I was staring at the arrangement of bottles and decanters, wondering what was safe to touch—I’d have killed for a Coke and probably at least mugged someone for a Pepsi—when Cherry came up behind me. “You’re being a bit rude,” she muttered in my ear. “You could at least admire the skill that goes into Gregory’s art.”
“I don’t bloody believe this,” I whispered back. “You go on at me about chumming around with corpses, and your boyfriend has a whole bloody houseful!”
She stared at me. “They’re animals, for goodness sake.” Not for God’s sake, I noticed. Apparently you couldn’t say
that sort of stuff while you were actively hobnobbing with one of his main men on Earth. “Not people.”
“Are you sure the Rev knows that? He called them family.”
“It’s a joke. You’ve heard about those?”
I was momentarily speechless. She was accusing me of not having a sense of humour? “Pot, much?” I managed feebly.

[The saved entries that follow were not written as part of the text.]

theorem State.tickDie_keeps {r0 : State} (s : State) (d : DieIx) (hs : Keeps r0 s) : Keeps r0 (State.tickDie s d) := by
  unfold State.tickDie
  repeat' first
    | with_reducible assumption
    | with_reducible exact Keeps.refl _
    | intro _
    | with_reducible apply State.modTimer_keeps
    | with_reducible apply State.accrue_keeps
    | with_reducible apply Keeps.ite

theorem State.tick_keeps {r0 : State} (s : State) (hs : Keeps r0 s) : Keeps r0 (State.tick s) := by
  unfold State.tick
  repeat' first
    | with_reducible assumption
    | with_reducible exact Keeps.refl _
    | intro _
    | with_reducible apply State.tickDie_keeps
    | with_reducible apply Keeps.fold

theorem State.sendStrokeFrames_keeps {r0 : State} (s : State) (d : DieIx) (hs : Keeps r0 s) : Keeps r0 (State.sendStrokeFrames s d) := by
  unfold State.sendStrokeFrames
  repeat' first
    | with_reducible assumption
    | with_reducible exact Keeps.refl _
    | intro _
    | with_reducible apply State.modPort_keeps
    | with_reducible apply Keeps.fold
    | with_reducible apply Keeps.fold1
    | with_reducible apply Keeps.fold2
    | with_reducible apply Keeps.fold3
    | with_reducible apply Keeps.ite

theorem State.measure_keeps {r0 : State} (s : State) (d : DieIx) (delay : Nat) (pulse : Bool) (board : Bool) (hs : Keeps r0 s) : Keeps r0 (State.measure s d delay pulse board) := by
  unfold State.measure
  repeat' first
    | with_reducible assumption
    | with_reducible exact Keeps.refl _
    | intro _
    | with_reducible apply State.modTimer_keeps
    | with_reducible apply Keeps.ite

theorem State.changeover_keeps {r0 : State} (s : State) (d : DieIx) (master : BitVec 14) (hs : Keeps r0 s) : Keeps r0 (State.changeover s d master) := by
  unfold State.changeover
  repeat' first
    | with_reducible assumption
    | with_reducible exact Keeps.refl _
    | intro _
    | with_reducible apply State.modReg_keeps
    | with_reducible apply State.logEvent_keeps
    | with_reducible apply State.modTimer_keeps
    | with_reducible apply Keeps.ite

theorem State.changeoverAll_keeps {r0 : State} (s : State) (master : BitVec 14) (hs : Keeps r0 s) : Keeps r0 (State.changeoverAll s master) := by
  unfold State.changeoverAll
  repeat' first
    | with_reducible assumption
    | with_reducible exact Keeps.refl _
    | intro _
    | with_reducible apply State.changeover_keeps
    | with_reducible apply Keeps.fold
    | with_reducible apply Keeps.fold1
    | with_reducible apply Keeps.fold2
    | with_reducible apply Keeps.fold3
    | with_reducible apply Keeps.ite

theorem State.followFrame_keeps {r0 : State} (s : State) (d : DieIx) (delay : Nat) (board : Bool) (master : BitVec 14) (n : Stroke) (hs : Keeps r0 s) : Keeps r0 (State.followFrame s d delay board master n) := by
  unfold State.followFrame
  repeat' first
    | with_reducible assumption
    | with_reducible exact Keeps.refl _
    | intro _
    | with_reducible apply State.modReg_keeps
    | with_reducible apply State.modTimer_keeps
    | with_reducible apply State.measure_keeps

theorem State.strokeFrame_keeps {r0 : State} (s : State) (d : DieIx) (p : PortIx) (pay : List Byte) (hs : Keeps r0 s) : Keeps r0 (State.strokeFrame s d p pay) := by
  unfold State.strokeFrame
  repeat' first
    | with_reducible assumption
    | with_reducible exact Keeps.refl _
    | intro _
    | with_reducible apply State.changeoverAll_keeps
    | with_reducible apply State.followFrame_keeps
    | with_reducible apply Keeps.fold
    | with_reducible apply Keeps.fold1
    | with_reducible apply Keeps.fold2
    | with_reducible apply Keeps.fold3
    | with_reducible apply Keeps.ite

theorem execStrokeFrame_keeps (d : DieIx) (p : PortIx) (frame : List Byte) (s : State) : Lawful s (execStrokeFrame d p frame s) := by
  unfold execStrokeFrame
  repeat' first
    | with_reducible apply Lawful.onDie
    | with_reducible apply Lawful.next
    | with_reducible assumption
    | with_reducible exact Keeps.refl _
    | intro _
    | with_reducible apply State.capture_keeps
    | with_reducible apply State.rxFrame_keeps
    | with_reducible apply State.strokeFrame_keeps
    | with_reducible apply Keeps.ite

theorem execStrokeIn_keeps (s : State) : Lawful s (execStrokeIn s) := by
  unfold execStrokeIn
  repeat' first
    | with_reducible apply Lawful.onDie
    | with_reducible apply Lawful.next
    | with_reducible assumption
    | with_reducible exact Keeps.refl _
    | intro _
    | with_reducible apply State.capture_keeps
    | with_reducible apply State.measure_keeps
    | with_reducible apply Keeps.fold
    | with_reducible apply Keeps.fold1
    | with_reducible apply Keeps.fold2
    | with_reducible apply Keeps.fold3
    | with_reducible apply Keeps.ite

theorem execBackupTakeover_keeps (d : DieIx) (s : State) : Lawful s (execBackupTakeover d s) := by
  unfold execBackupTakeover
  repeat' first
    | with_reducible apply Lawful.onDie
    | with_reducible apply Lawful.next
    | with_reducible assumption
    | with_reducible exact Keeps.refl _
    | intro _
    | with_reducible apply State.changeoverAll_keeps
    | with_reducible apply Keeps.ite

theorem execFreeRun_keeps (d : DieIx) (s : State) : Lawful s (execFreeRun d s) := by
  unfold execFreeRun
  repeat' first
    | with_reducible apply Lawful.onDie
    | with_reducible apply Lawful.next
    | with_reducible assumption
    | with_reducible exact Keeps.refl _
    | intro _
    | with_reducible apply State.modReg_keeps
    | with_reducible apply Keeps.ite

theorem execLossOfLock_keeps (d : DieIx) (s : State) : Lawful s (execLossOfLock d s) := by
  unfold execLossOfLock
  repeat' first
    | with_reducible apply Lawful.onDie
    | with_reducible apply Lawful.next
    | with_reducible assumption
    | with_reducible exact Keeps.refl _
    | intro _
    | with_reducible apply State.modReg_keeps
    | with_reducible apply State.logEvent_keeps
    | with_reducible apply State.capture_keeps
    | with_reducible apply Keeps.ite

theorem execRelock_keeps (d : DieIx) (s : State) : Lawful s (execRelock d s) := by
  unfold execRelock
  repeat' first
    | with_reducible apply Lawful.onDie
    | with_reducible apply Lawful.next
    | with_reducible assumption
    | with_reducible exact Keeps.refl _
    | intro _
    | with_reducible apply State.modTimer_keeps
    | with_reducible apply Keeps.ite

theorem State.endRelock_keeps {r0 : State} (s : State) (d : DieIx) (hs : Keeps r0 s) : Keeps r0 (State.endRelock s d) := by
  unfold State.endRelock
  repeat' first
    | with_reducible assumption
    | with_reducible exact Keeps.refl _
    | intro _
    | with_reducible apply State.modReg_keeps
    | with_reducible apply State.logEvent_keeps
    | with_reducible apply State.modTimer_keeps
    | with_reducible apply Keeps.ite

theorem execStrokeWrap_keeps (s : State) : Lawful s (execStrokeWrap s) := by
  unfold execStrokeWrap
  repeat' first
    | with_reducible apply Lawful.onDie
    | with_reducible apply Lawful.next
    | with_reducible assumption
    | with_reducible exact Keeps.refl _
    | intro _
    | with_reducible apply State.setReg_keeps
    | with_reducible apply State.logEvent_keeps
    | with_reducible apply State.modTimer_keeps
    | with_reducible apply Keeps.fold
    | with_reducible apply Keeps.fold1
    | with_reducible apply Keeps.fold2
    | with_reducible apply Keeps.fold3
    | with_reducible apply Keeps.ite

theorem State.showNotice_keeps {r0 : State} (s : State) (d : DieIx) (hs : Keeps r0 s) : Keeps r0 (State.showNotice s d) := by
  unfold State.showNotice
  repeat' first
    | with_reducible assumption
    | with_reducible exact Keeps.refl _
    | intro _
    | with_reducible apply State.modReg_keeps
    | with_reducible apply State.setReg64_keeps
    | with_reducible apply Keeps.fold
    | with_reducible apply Keeps.fold1
    | with_reducible apply Keeps.fold2
    | with_reducible apply Keeps.fold3
    | with_reducible apply Keeps.ite
    | split

theorem execThrottleNotice_keeps (d : DieIx) (step : BitVec 2) (eff : Stroke) (s : State) : Lawful s (execThrottleNotice d step eff s) := by
  unfold execThrottleNotice
  repeat' first
    | with_reducible apply Lawful.onDie
    | with_reducible apply Lawful.next
    | with_reducible assumption
    | with_reducible exact Keeps.refl _
    | intro _
    | with_reducible apply State.logEvent_keeps
    | with_reducible apply State.modTimer_keeps
    | with_reducible apply State.showNotice_keeps
    | with_reducible apply Keeps.ite
    | split
    | dsimp only
    | with_reducible apply Keeps.upd

theorem State.throttleBoundary_keeps {r0 : State} (s : State) (d : DieIx) (hs : Keeps r0 s) : Keeps r0 (State.throttleBoundary s d) := by
  unfold State.throttleBoundary
  repeat' first
    | with_reducible assumption
    | with_reducible exact Keeps.refl _
    | intro _
    | with_reducible apply State.setReg_keeps
    | with_reducible apply State.logEvent_keeps
    | with_reducible apply State.modTimer_keeps
    | with_reducible apply State.showNotice_keeps
    | with_reducible apply Keeps.fold
    | with_reducible apply Keeps.fold1
    | with_reducible apply Keeps.fold2
    | with_reducible apply Keeps.fold3
    | with_reducible apply Keeps.ite
    | split
    | dsimp only

theorem State.seeded_keeps {r0 : State} (s : State) (d : DieIx) (ctl : Nat) (bit : Nat) (off : Nat) (fuse : Bool) (hs : Keeps r0 s) : Keeps r0 (State.seeded s d ctl bit off fuse) := by
  unfold State.seeded
  repeat' first
    | with_reducible assumption
    | with_reducible exact Keeps.refl _
    | intro _
    | with_reducible apply State.modReg_keeps
    | with_reducible apply State.setReg64_keeps
    | with_reducible apply State.logEvent_keeps
    | with_reducible apply Keeps.ite

theorem State.seedCore_keeps {r0 : State} (s : State) (d : DieIx) (c : CoreIx) (hs : Keeps r0 s) : Keeps r0 (State.seedCore s d c) := by
  unfold State.seedCore
  repeat' first
    | with_reducible assumption
    | with_reducible exact Keeps.refl _
    | intro _
    | with_reducible apply State.modCore_keeps
    | with_reducible apply State.seeded_keeps
    | with_reducible apply Keeps.ite

theorem State.seedBoundary_keeps {r0 : State} (s : State) (d : DieIx) (hs : Keeps r0 s) : Keeps r0 (State.seedBoundary s d) := by
  unfold State.seedBoundary
  repeat' first
    | with_reducible assumption
    | with_reducible exact Keeps.refl _
    | intro _
    | with_reducible apply State.modDie_keeps
    | with_reducible apply State.seeded_keeps
    | with_reducible apply State.seedCore_keeps
    | with_reducible apply Keeps.fold
    | with_reducible apply Keeps.fold1
    | with_reducible apply Keeps.fold2
    | with_reducible apply Keeps.fold3
    | with_reducible apply Keeps.ite

theorem State.epochBoundary_keeps {r0 : State} (s : State) (d : DieIx) (k : Nat) (hs : Keeps r0 s) : Keeps r0 (State.epochBoundary s d k) := by
  unfold State.epochBoundary
  repeat' first
    | with_reducible assumption
    | with_reducible exact Keeps.refl _
    | intro _
    | with_reducible apply State.modReg_keeps
    | with_reducible apply State.setRf_keeps
    | with_reducible apply State.modCommit_keeps
    | with_reducible apply State.abortQueue_keeps
    | with_reducible apply Keeps.ite
    | split
    | dsimp only

theorem State.presenceBoundary_keeps {r0 : State} (s : State) (d : DieIx) (hs : Keeps r0 s) : Keeps r0 (State.presenceBoundary s d) := by
  unfold State.presenceBoundary
  repeat' first
    | with_reducible assumption
    | with_reducible exact Keeps.refl _
    | intro _
    | with_reducible apply State.modDie_keeps
    | with_reducible apply State.sendMsg_keeps
    | with_reducible apply Keeps.fold

theorem execPresence_keeps (d : DieIx) (m : Msg) (s : State) : Lawful s (execPresence d m s) := by
  unfold execPresence
  repeat' first
    | with_reducible apply Lawful.onDie
    | with_reducible apply Lawful.next
    | with_reducible assumption
    | with_reducible exact Keeps.refl _
    | intro _
    | with_reducible apply State.addSat_keeps
    | with_reducible apply State.wake_keeps
    | with_reducible apply State.takeMsg_keeps
    | with_reducible apply State.seePeer_keeps
    | with_reducible apply Keeps.ite

theorem State.markAbsent_keeps {r0 : State} (s : State) (d : DieIx) (job : BitVec 12) (e : Endpoint) (hs : Keeps r0 s) : Keeps r0 (State.markAbsent s d job e) := by
  unfold State.markAbsent
  repeat' first
    | with_reducible assumption
    | with_reducible exact Keeps.refl _
    | intro _
    | with_reducible apply State.modDie_keeps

She blanked me. “If that’s some druggie reference—”
“Come off it! Since when have I ever done drugs?”
“Well, I don’t know what you got up to. You dropped out of school—”
“I got hit by a four-by-four!”
“—and then the next thing I know, I’ve got Mum on the phone telling me you’re not even going to bother with an education. It wasn’t easy for her, you know.” She picked up a bottle of something I was fairly sure was sherry, and tugged at the cork.
“Right, because it was such a bloody walk in the park for me. Anyway, Dad was fine about me taking up plumbing.”
Cherry was still struggling with the sherry bottle, frown lines forming on her forehead. “Yes, but that’s different.”
“What?”
She stared at me blankly. “What?”
“What you said—forget it, just give that here.” I took the sherry bottle and opened it with a quick twist of the wrist. “There you go.”
“Thank you.” She poured herself a generous measure, then waved the bottle in my direction. “You?”
“Nah, ’s okay. Actually, any chance of a soft drink?”